Pandemia impôs desafios e nova rotina
As famílias brasileiras com crianças e adolescentes precisaram adaptar suas rotinas à nova realidade, com o isolamento social imposto pela pandemia da Covid-19. Conciliar o trabalho em home office, tarefas domésticas, aulas online e atividades dos filhos não está sendo fácil para ninguém.
— Eu trabalho e, por conta do isolamento, a pessoa que me ajudava em casa foi afastada. Por estarem todos o dia inteiro em casa, aumentaram os afazeres domésticos. Sem ajudante e ainda com essa responsabilidade de lecionar. Percebi que os pais reagiram de forma muito diferente. Alguns logo se adaptaram, e conseguiram manter essa rotina, porque levam mais jeito para lecionar. Não é o meu caso. Ainda não me adaptei, mas estou me reinventando a cada dia, buscando uma forma que seja agradável para nós dois. Não é fácil, mas estou feliz por estarmos mais tempo juntos, e assim posso prestar mais atenção em detalhes que no dia a dia corrido não nos damos conta. Minha maior preocupação nisso tudo sempre foi a cabeça dele. Nós, como adultos, temos acesso a informações, já tivemos experiências de mudança de rotina, sabemos ao certo o motivo. Para as crianças foi um "apagão", sem entendimento, sem maturidade e preparo para tal — contou Lívia Féria.

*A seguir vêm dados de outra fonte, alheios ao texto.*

/-- R206 to R208 for one region: no grant on a noun, no shared write, common SRAM only in the partition's area, code execute only. -/
def regionOk (p : Partition) (g : Region) : Bool :=
  decide (g.space < 3) && (decide (g.task < 48) || g.task == 63) &&
  (!g.en ||
    ((g.space != 1 || !(g.r || g.w) ||
      p.nouns.all (fun n => !rangesMeet (64 * g.base) (64 * (g.limit + 1 - g.base)) (n.base - 16) (16 + nounSize p n))) &&
     (!g.w || decide ((regionTasks p g).length ≤ 1)) &&

     (g.space != 2 || (decide (0xB00000 + 0x100000 * p.part ≤ 64 * g.base) && decide (64 * g.limit + 64 ≤ 0xC00000 + 0x100000 * p.part))) &&
     (g.space != 0 || !(g.r || g.w))))

/-- R208: regions of different tasks that share a byte grant no write. -/
def regionsApart (p : Partition) (g h : Region) : Bool :=
  !regionsMeet g h || !(g.w || h.w) ||
  (regionTasks p g).all (fun t => (regionTasks p h).all (fun u => t == u))

/-- Bytes of a partition's nouns with headers, of its constants, and of its scratch frames. -/
def nounBytes (p : Partition) : Nat := (p.nouns.map (fun n => 16 + nounSize p n)).sum
def constBytes (p : Partition) : Nat := 4 * p.consts.length
def scratchBytes (p : Partition) : Nat := (p.scratch.map Prod.snd).sum

/-- What R174 to R177, R180, R188, R206 and R207 ask of one partition image. -/
def partOk (p : Partition) : Bool :=
  decide (p.part < 3) && decide (4 * p.code.length ≤ 1048576) && decide (nounBytes p + constBytes p ≤ 2097152) &&
  decide (nounBytes p + constBytes p + scratchBytes p ≤ 2097152) && p.verbs.all (verbOk p) && p.nouns.all (nounOk p) &&
  everyPair (fun a b => a.id != b.id && !rangesMeet (a.base - 16) (16 + nounSize p a) (b.base - 16) (16 + nounSize p b)) p.nouns &&
  p.tasks.all (taskOk p) && decide (p.regions.length ≤ 16) && p.regions.all (regionOk p) && everyPair (regionsApart p) p.regions

/-- Period of the exchange of a shelf (R189, R190): of its cyclic writer and readers, 100 where there is none. -/
def shelfPeriod (ts : List Task) (h : Shelf) : Nat :=
  (ts.filter (fun t => !t.event && (t.tid == h.writer || t.declShelves.contains h.id))).foldl
    (fun q t => Nat.lcm q (taskPeriod t)) 100

/-- R189 and R191 for one shelf. -/
def shelfOk (ts : List Task) (h : Shelf) : Bool :=
  decide (1 ≤ h.words) && decide (h.words ≤ 4096) && decide (h.id < 1024) && ts.any (fun t => t.tid == h.writer) &&
  (h.peers == 0 || (decide (4 * h.words ≤ 12276) && decide (4 * h.words ≤ 60 * shelfPeriod ts h)))

/-- Bytes of the retentive nouns with their record headers (R199). -/
def retentiveBytes (p : Partition) : Nat := ((p.nouns.filter Noun.retentive).map (fun n => 16 + nounSize p n)).sum

/-- What a program image must meet (R174 to R180, R188, R189, R191, R193, R199, R206 to R208). -/
def progOk (g : ProgImage) : Bool :=
  let ts := (g.parts.map Partition.tasks).flatten
  let ns := (g.parts.map Partition.nouns).flatten
  let hs := (g.parts.map Partition.shelves).flatten
  let cs := (g.parts.map Partition.cmdMap).flatten
  decide (g.parts.length ≤ 3) && g.parts.all partOk && everyPair (fun a b => a.part != b.part) g.parts &&
  decide ((g.parts.map (fun p => p.verbs.length)).sum ≤ 1024) && decide (ns.length ≤ 65536) &&
  everyPair (fun a b => a.tid != b.tid) ts && everyPair (fun (a b : Noun) => a.id != b.id) ns &&
  decide (hs.length ≤ 1024) && decide ((hs.map (fun h => 8 * h.words)).sum ≤ 4194304) && everyPair (fun (a b : Shelf) => a.id != b.id) hs &&
  hs.all (shelfOk ts) && cs.all (fun c => decide (c.station < 8) && decide (c.point < 64)) &&
  everyPair (fun (a b : CmdPoint) => !(a.station == b.station && a.point == b.point)) cs &&
  decide ((g.parts.map retentiveBytes).sum ≤ 1048576 - 64)
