/-- Greatest size of the replay sections over `n` SIX (R277, sections 9 to 12). -/
def State.replaySize (s : State) (p n : Nat) : Nat :=
  match s.runningPart p with
  | some q =>
    let keys := (s.gridKeys p).length
    (n / (hyperPeriod * max 1 (s.get F.LFT_NSNAP.NSNAP)) + 1) * (16 + (q.nouns.map (fun m => 16 + nounSize q m)).sum) +
    (q.tasks.map (fun t => taskReleases t n * (16 + max t.region 0x40 + 16 + 12 * taskEffects q t))).sum +
    (n / 25 + 1) * (8 + 4 * keys + (keys + 3) / 4 * 4)
  | none => 0

/-- Bytes of a FAST line and of a SLOW line. -/
def LftRec.lineCost (d : LftRec) : Nat := (3 * d.fasts.length + 3) / 4 * 4
def LftRec.slowCost (d : LftRec) : Nat := 24 + 4 * d.slows.length + (d.slows.length + 3) / 4 * 4 + 4 * d.pvs.length

/-- The record's greatest size without gaps (R268, R280): header, directory, alignment; channels and lines; a quality and a signal change of
every channel at every SIX; a batch of 64 value changes at every boundary and a retrigger; histograms; replay sections. -/
def State.fullSize (s : State) (d : LftRec) : Nat :=
  let n := d.fin + 1 - d.start
  let bounds := d.fin / 100 + 1 - ceilDiv d.start 100
  640 + 12 * 64 + 32 * d.infos.length + n * d.lineCost + (d.fasts.length + 7) / 8 * 8 + 16 * d.fasts.length * n + bounds * d.slowCost +
    8 + 16 * d.bins.length * n + 32 * (64 * bounds + 1) + 16400 * (maskBits 16 d.histMask).length +
    (match d.capFrom with
     | some k => s.replaySize d.part (d.fin + 1 - k)
     | none => 0)

/-- Does the sentence of recipe `r` use a timed event (R279)? -/
def State.usesTimed (s : State) (r : Nat) : Bool :=
  (List.range (s.get (F.LFT_R_CTL.LAST r))).any (fun c => (List.range 4).any (fun k => s.get (F.LFT_R_C_TERM.SRC r c k) == 9))

/-- Configuration and program in force at this SIX, and at SIX `t` (R275). -/
def State.identNow (s : State) : LftIdent :=
  ⟨(s.rd A.INJ_CFG_SEQ).toNat, s.fp.digest, ((s.tsk.prog).map ProgImage.digest).getD 0⟩
def State.identAt (s : State) (t : Nat) : LftIdent := if s.six ≤ t then s.identNow else (histAt s.lft.ident t).getD s.identNow

/-- What has been in force in the period that ends is noted where it has changed. -/
def State.lftIdent (s : State) : State :=
  if (s.lft.ident.head?.map Prod.snd) = some s.identNow then s
  else { s with lft := { s.lft with ident := (s.six, s.identNow) :: s.lft.ident } }
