/-- The grandmaster registers take an identity and what it says. -/
def State.gmShow (s : State) (gm : Nat) (d : Option AnnData) : State :=
  let old := s.get64 A.TIM_GM
  let s := s.set64 A.TIM_GM gm
  let s := match d with
    | some x =>
      let s := ((s.set F.TIM_GMQ.CLASS x.cls).set F.TIM_GMQ.ACCURACY x.acc).set F.TIM_GMQ.STEPS x.steps
      (s.wr A.TIM_GMINACC (x.inacc.getD 0xFFFFFFFF)).utcFollow x
    | none => (((s.wr A.TIM_GMQ 0).wr A.TIM_GMINACC 0xFFFFFFFF).set F.TIM_UTC.LEAP61 0).set F.TIM_UTC.LEAP59 0 |>.utcDefault
  if gm ≠ 0 ∧ gm ≠ old then (s.raise F.TIM_EVT.GM_CHANGE).log 0x0588 1 (leBytes 8 old ++ leBytes 8 gm) else s

/-- The BMCA's choice shows: slave port and grandmaster. -/
def State.ptpPick (s : State) : State :=
  match s.bestAnn with
  | some a => (s.set F.TIM_STATUS.SLAVE a.port).gmShow a.data.gm (some a.data)
  | none => if s.get64 A.TIM_GM = 0 then s else (s.set F.TIM_STATUS.SLAVE 0).gmShow 0 none

/-! ## The servo (R317 to R320) -/

/-- A step waits for the next SIX. -/
def State.stepAsk (s : State) (size : Int) (cause : Nat) : State :=
  { s with tim := { s.tim with steps := s.tim.steps ++ [⟨s.six, size, cause⟩], outs := [] } }

/-- The measurement from which the servo predicts, with grandmaster, port and link delay as they stand. -/
def State.rebase (s : State) (e : Int) : State :=
  let s := { s with tim := { s.tim with base := some e, outs := [], takeNext := false } }
  let s := { s with tim := { s.tim with gmLast := s.get64 A.TIM_GM, portLast := s.get F.TIM_STATUS.SLAVE } }
  { s with tim := { s.tim with dLast := s.get (F.TIM_E_PDLY.NS (s.get F.TIM_STATUS.SLAVE)) } }

/-- An accepted measurement (R316, R317). -/
def State.acceptMeas (s : State) (e freq : Int) : State :=
  let s := (s.rebase e).setFreq freq
  let close := e.natAbs ≤ 200
  let s := { s with tim := { s.tim with near := if close then s.tim.near + 1 else 0, far := if close then 0 else s.tim.far + 1 } }
  if s.timState = stAcq ∧ 16 ≤ s.tim.near then s.enterLocked
  else if s.timState = stLocked ∧ 16 ≤ s.tim.far then s.enterAcq
  else s

/-- Suspected asymmetry (R320). -/
def State.enterAsym (s : State) (j dDelay : Int) : State :=
  let s := (s.raise F.TIM_EVT.ASYM).log 0x0586 2 (sBytes 8 j ++ sBytes 4 dDelay)
  let s := (s.holdBegin 2).timEnter stAsym
  { s with tim := { s.tim with outs := [] } }

/-- A refused jump (R319). -/
def State.refuseJump (s : State) (j : Int) : State :=
  let s := (s.bump F.TIM_CNT.REFUSED).raise F.TIM_EVT.STEP_REFUSED
  let s := s.log 0x0584 2 (sBytes 8 (-j) ++ leBytes 1 (s.get F.TIM_STATUS.SRC_ACT))
  let s := (s.timEnter stSlew).timInvalid 2
  { s with tim := { s.tim with outs := [] } }
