-- ==== Sys2Proof/Machine/TimEv.lean ====
section
/-!
DEFINITION. Machine/TimEv.lean: timed-event units, their pins and the capture inputs (R326 to R330).
-/
namespace Sys2Proof.Machine
open Sys2Proof

/-! ## Timed-event units (R326 to R329) -/

/-- The target of unit `u` as its registers hold it, in T64 form. -/
def State.teTarget (s : State) (u : Nat) : Nat :=
  (s.get64 (A.TIM_TE_TGT u) % 2 ^ 48 * nsPerSecond + s.get (F.TIM_TE_TGT_NS.NS u)) % 2 ^ 64

def State.tePer (s : State) (u : Nat) : Nat := s.get64 (A.TIM_TE_PER u) % 2 ^ 40
def State.teWid (s : State) (u : Nat) : Nat := s.get (F.TIM_TE_WID.NS u)

/-- How many whole periods move a reached target `tgt` to the first one not reached at `now`. -/
def periodsPast (tgt per now : Nat) : Nat :=
  if reached tgt now then (signed 64 (now + 2 ^ 64 - tgt % 2 ^ 64)).toNat / per + 1 else 0

/-- RESULT of an ARM kick (R326). -/
def State.armResult (s : State) (u : Nat) : Nat :=
  let mode := s.get (F.TIM_TE_CTL.MODE u)
  let per := s.tePer u
  let wid := s.teWid u
  if mode = 0 ∨ mode = 3 then 4
  else if wid < 8 ∨ 999999999 < wid then 3
  else if mode = 2 ∧ (per < 1000 ∨ 1000000000000 < per) then 5
  else if mode = 2 ∧ per ≤ wid then 6
  else if mode = 1 ∧ reached (s.teTarget u) (s.t64 s.six) then 2
  else 1

/-- The unit arms: in periodic mode a reached target moves by whole periods, without firing. -/
def State.armUnit (s : State) (u : Nat) : State :=
  let r := s.armResult u
  let s := s.set (F.TIM_TE_CTL.RESULT u) r
  if r = 1 then
    let t := s.teTarget u
    let t := if s.get (F.TIM_TE_CTL.MODE u) = 2 then (t + periodsPast t (s.tePer u) (s.t64 s.six) * s.tePer u) % 2 ^ 64 else t
    { s.set (F.TIM_TE_CTL.ARMED u) 1 with tim := { s.tim with targets := kvPut (fun _ => 0) s.tim.targets u t } }
  else s

/-- Settings of a unit take a write while it is disarmed; while it is armed a write that would change them is denied. -/
def State.teWrite (s : State) (pf u : Nat) (w : Word) : State :=
  let a := A.TIM_TE_CTL u
  if s.flag (F.TIM_TE_CTL.ARMED u) then
    if fieldOf w 0 2 = s.get (F.TIM_TE_CTL.MODE u) ∧ fieldOf w 4 4 = s.get (F.TIM_TE_CTL.TPO u) ∧ fieldOf w 8 1 = s.get (F.TIM_TE_CTL.CEL u)
    then s
    else s.deny pf 5 a
  else s.wrFields a w

/-- TE_ARM (R326): the word's settings, then the kick; an armed unit stays as it is. -/
def execTeArm (pf : Fin 2) (u : Fin 16) (w : Word) (s : State) : Host.Outcome State Fault Refusal :=
  .next (whenAllowed (s.gate pf (A.TIM_TE_CTL u) w needsOperate false) (fun t =>
    let was := t.flag (F.TIM_TE_CTL.ARMED u)
    let t := t.teWrite pf u w
    if bit w.toNat 12 && !was then t.armUnit u else t))

/-- TE_DISARM (R326): a pulse in progress completes. -/
def execTeDisarm (pf : Fin 2) (u : Fin 16) (w : Word) (s : State) : Host.Outcome State Fault Refusal :=
  .next (whenAllowed (s.gate pf (A.TIM_TE_CTL u) w needsOperate false) (fun t =>
    let t := t.teWrite pf u w
    if bit w.toNat 13 then t.set (F.TIM_TE_CTL.ARMED u) 0 else t))

/-- The level of each TPO pin: the pulses that name it, inverted under POL (R329). -/
def State.tpoLevels (s : State) : State :=
  let m := s.tim.pulses.foldl (fun a p => a ||| p.mask) 0
  [0, 1, 2, 3].foldl (fun t n => t.set (F.TIM_TPO.LEVEL n) (b2n (bit m n != t.flag (F.TIM_TPO.POL n)))) s

/-- The events and entry of a firing at this SIX (R327). -/
def State.teEvents (s : State) (u : Nat) : State :=
  let s := ((s.bump (F.TIM_TE_STAT.FIRES u)).set64 (A.TIM_TE_DUE u) s.six).raise F.TIM_EVT.TE
  let s := s.pendEvent (fun x => x.timed.contains u) s.six
  let s := { s with lft := { s.lft with fires := (u, s.six) :: s.lft.fires } }
  if s.flag (F.TIM_TE_CTL.CEL u) then s.logNamed "TE_FIRE" (leBytes 1 u) else s

/-- The pulse of a firing, `sub` ns into the sample period. -/
def State.tePulse (s : State) (u sub : Nat) : State :=
  let p : Pulse := ⟨u, s.get (F.TIM_TE_CTL.TPO u), s.six * 500 + sub + s.teWid u⟩
  ({ s with tim := { s.tim with pulses := s.tim.pulses ++ [p] } } : State).tpoLevels

/-- Has a forward step at this SIX carried time past the target (R328)? -/
def State.teLate (s : State) (tgt : Nat) : Bool :=
  s.tim.stepSix == some s.six && decide (0 < s.tim.stepSize) && reached (tgt + 1) (s.t64 s.six)

/-- The last cycle of C2 TIME within a sample period starts 496 ns into it. -/
def lastCycle : Nat := 496

/-- TIMED_EVENT_FIRE (R327, R328): the unit fires at the first cycle of C2 at which its target is reached. -/
def execTimedEventFire (u : Fin 16) (s : State) : Host.Outcome State Fault Refusal :=
  let tgt := kvGet (fun _ => 0) s.tim.targets u
  let t := s.t64 s.six
  if s.flag (F.TIM_TE_CTL.ARMED u) && reached tgt (t + lastCycle) then
    let sub := if reached tgt t then 0 else ceilDiv (signed 64 (tgt + 2 ^ 64 - t)).toNat 4 * 4
    let late := s.teLate tgt
    let periodic := s.get (F.TIM_TE_CTL.MODE u) = 2
    let per := s.tePer u
    let s := (s.teEvents u).tePulse u sub
    let s := if late then s.set (F.TIM_TE_STAT.LATE u) 1 else s
    if periodic then
      let n := periodsPast (tgt + per) per (t + sub)
      let s := s.bumpBy (F.TIM_TE_STAT.SKIP u) n
      let next := (tgt + per + n * per) % 2 ^ 64
      let s := { s with tim := { s.tim with targets := kvPut (fun _ => 0) s.tim.targets u next } }
      .next (if late then s.log 0x058A 1 (leBytes 1 u ++ leBytes 1 0 ++ leBytes 2 (min n 65535)) else s)
    else .next (s.set (F.TIM_TE_CTL.ARMED u) 0)
  else .next s

/-- TPO_PULSE_END (R327, R329): pulses of the unit that end within this sample period. -/
def execTpoPulseEnd (u : Fin 16) (s : State) : Host.Outcome State Fault Refusal :=
  let keep := s.tim.pulses.filter (fun p => p.unit != u.val || decide ((s.six + 1) * 500 ≤ p.fin))
  .next ({ s with tim := { s.tim with pulses := keep } } : State).tpoLevels

/-! ## Capture inputs (R330) -/

/-- The capture registers show the oldest capture and how many are queued. -/
def State.tciShow (s : State) (i : Nat) : State :=
  let q := kvGet (fun _ => []) s.tim.caps i
  let c := q.head?.getD ⟨0, 0, 0, 0, false, false⟩
  let s := ((s.set (F.TIM_TCI_CTL.N i) q.length).set64 (A.TIM_TCI_SIX i) c.six).set64 (A.TIM_TCI_SEC i) (c.sec + 2 ^ 48 * c.epoch)
  s.wr (A.TIM_TCI_NS i) (BitVec.ofNat 32 (c.ns + 2 ^ 30 * b2n c.rise + 2 ^ 31 * b2n c.valid))

/-- TCI_CAPTURE (R330): an edge that EDGE selects is captured; a full queue discards it. -/
def execTciCapture (i : Fin 2) (rise : Bool) (stamp : Fin 500) (s : State) : Host.Outcome State Fault Refusal :=
  if bit (s.get (F.TIM_TCI_CTL.EDGE i)) (if rise then 0 else 1) then
    let q := kvGet (fun _ => []) s.tim.caps i
    if 16 ≤ q.length then
      .next (((s.set (F.TIM_TCI_CTL.OVF i) 1).raise F.TIM_EVT.TCI_OVF).log 0x058B 0 (leBytes 1 i))
    else
      let t := todNs s.six s.offset + stamp
      let c : Capture := ⟨s.six, t / nsPerSecond % 2 ^ 48, t % nsPerSecond, s.epoch, rise, s.flag F.TIM_STATUS.VALID⟩
      let s := { s with tim := { s.tim with caps := kvPut (fun _ => []) s.tim.caps i (q ++ [c]) } }
      .next ((s.tciShow i).raise F.TIM_EVT.TCI)
  else .next s

/-- TCI_POP (R330): the word's settings, then the oldest capture goes. -/
def execTciPop (pf : Fin 2) (i : Fin 2) (w : Word) (s : State) : Host.Outcome State Fault Refusal :=
  .next (whenAllowed (s.gate pf (A.TIM_TCI_CTL i) w needsOperate false) (fun t =>
    let t := t.wrFields (A.TIM_TCI_CTL i) w
    if bit w.toNat 8 then
      ({ t with tim := { t.tim with caps := kvMod (fun _ => []) t.tim.caps i (fun q => q.drop 1) } } : State).tciShow i
    else t))

end Sys2Proof.Machine
end

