-- ==== Sys2Proof/Machine/Scrub.lean ====
section
/-!
DEFINITION. Machine/Scrub.lean: memory errors and the scrubber (R223, R224).
-/
namespace Sys2Proof.Machine
open Sys2Proof

/-- Corrections of memory `m` within the running pass. -/
def State.eccIn (s : State) (m : Nat) : Nat := kvGet (fun _ => 0) s.ecc m

def State.setEcc (s : State) (m n : Nat) : State := { s with ecc := kvPut (fun _ => 0) s.ecc m n }

/-- A corrected error of memory `m`: it is counted, and the sixteenth of a pass raises CE_STORM (R224); staging, memories 8 to 11, has no pass. -/
def State.eccCorrected (s : State) (m : Nat) : State :=
  let n := s.eccIn m + 1
  let s := (s.bump (F.MPU_ECC_CNT.CE m)).setEcc m n
  if n = 16 ∧ ¬(8 ≤ m ∧ m < 12) then (s.raise F.MPU_EVT.CE_STORM).logNamed "CE_STORM" (leBytes 1 m) else s

/-- An uncorrectable error of the STEM capture buffer: the sample reads code 0 with quality 0x04. -/
def State.scapLose (s : State) (slot pos : Nat) : State :=
  let line := kvPut (fun _ => 0) (kvGet (fun _ => []) s.inj.scap slot) pos (qMISSING * 2 ^ 24)
  { s with inj := { s.inj with scap := kvPut (fun _ => []) s.inj.scap slot line } }

/-- What an uncorrectable error does (the last column of R223): memories 0 to 11 belong to the lanes, 12 is common SRAM, 13 DRAM. -/
def State.eccUncorr (s : State) (m : Nat) (place : ErrPlace) : State :=
  if m < 12 then s.laneFail (m % 4) (2 + m / 4)
  else if m < 14 then s.stemCause stemMEM
  else match place with
    | .config true => s.haltEnter haltFP
    | .scap slot pos => if slot < 32 ∧ pos < scapDepth then s.scapLose slot pos else s
    | .pantry n => if n < 2 then s.setPan n none else s
    | _ => s

/-- An error of memory `m` at a byte address (R223): counted, its address kept, corrected or acted on. -/
def State.eccError (s : State) (m addr : Nat) (uncorr : Bool) (place : ErrPlace) : State :=
  if uncorr then (s.ueCount m addr).eccUncorr m place
  else (s.wr (A.MPU_ECC_ADDR m) (BitVec.ofNat 32 (if m = 13 then addr / 8 else addr))).eccCorrected m

/-- SCRUB_ERROR (R223); in the Cellar's banks the Cellar repairs or loses the slot. -/
def execScrubError (m : Fin 16) (addr : BitVec 34) (uncorr : Bool) (place : ErrPlace) (s : State) : Host.Outcome State Fault Refusal :=
  match place with
  | .cellar i a b q w => .next (s.celBad i a b q w)
  | p => .next (s.eccError m addr.toNat uncorr p)

/-- SCRUB_PASS_DONE (R223, R224): staging has no scrub pass. -/
def execScrubPassDone (m : Fin 16) (s : State) : Host.Outcome State Fault Refusal :=
  if 8 ≤ m.val ∧ m.val < 12 then .next s
  else .next ((s.bump ⟨A.MPU_ECC_PASS m, 0, 32⟩).setEcc m 0)

end Sys2Proof.Machine
end

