-- ==== Sys2Proof/Machine/Dispatch.lean ====
section
/-!
DEFINITION. Machine/Dispatch.lean: exec, one arm per command, each a direct call of the command's meaning.
-/
namespace Sys2Proof.Machine
open Sys2Proof
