-- ==== Sys2Proof/Machine/Core.lean ====
section
/-!
DEFINITION. Machine/Core.lean: the machine as the host sees it.
-/

/-- The machine: its state, its step and its state after reset. -/
def Sys2Proof.core : Host.Core :=
  { State := Sys2Proof.Machine.State, Fault := Sys2Proof.Machine.Fault, Refusal := Sys2Proof.Machine.Refusal,
    step := Sys2Proof.Machine.step, reset := Sys2Proof.Machine.State.reset }
end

De acordo com a neuropsicopedagoga Keila Chicralla, a necessidade de implantar aulas remotas durante a pandemia deixou mais evidente a diferença na realidade dos estudantes das escolas públicas e privadas, que já eram gritantes. Mas, segundo ela, o período tem sido um desafio para todos e o maior prejuízo na área da educação, ao final do isolamento social, será o desnivelamento dos alunos. Diante dessa realidade, o último parecer do Conselho Nacional de Educação recomenda que se evite reprovar os alunos este ano.
— Por mais que as escolas particulares já utilizassem em algum grau a tecnologia como suporte para o ensino, ninguém estava preparado para a substituição total do ensino presencial para o ensino remoto. Os professores não têm domínio das ferramentas tecnológicas, os alunos não possuem a disciplina de ficar em frente ao computador ou celular apenas para estudar, as escolas não possuem plataformas eficazes que suportem tanto tráfego ao mesmo tempo. Até mesmo as grandes plataformas tiveram que evoluir rapidamente para acomodar uma demanda tão grande em pouco tempo. O despreparo é um dos motivos das aulas remotas estarem sendo tão desafiadoras. E, no futuro, haverá muitos benefícios que agora, no meio da tormenta, não conseguimos vislumbrar. Entre eles, o maior uso das ferramentas tecnológicas auxiliando o aprendizado. Isso trará aulas mais interativas, aumentando e melhorando a qualidade do aprendizado. Este período de isolamento social, determinado de forma repentina, mudou as expectativas de todos nós para o ano de 2020. É como se o ano ainda não tivesse iniciado, pois a grande maioria não pôde colocar em prática os planos estabelecidos para este ano em qualquer área da vida, seja no trabalho, nos estudos, etc.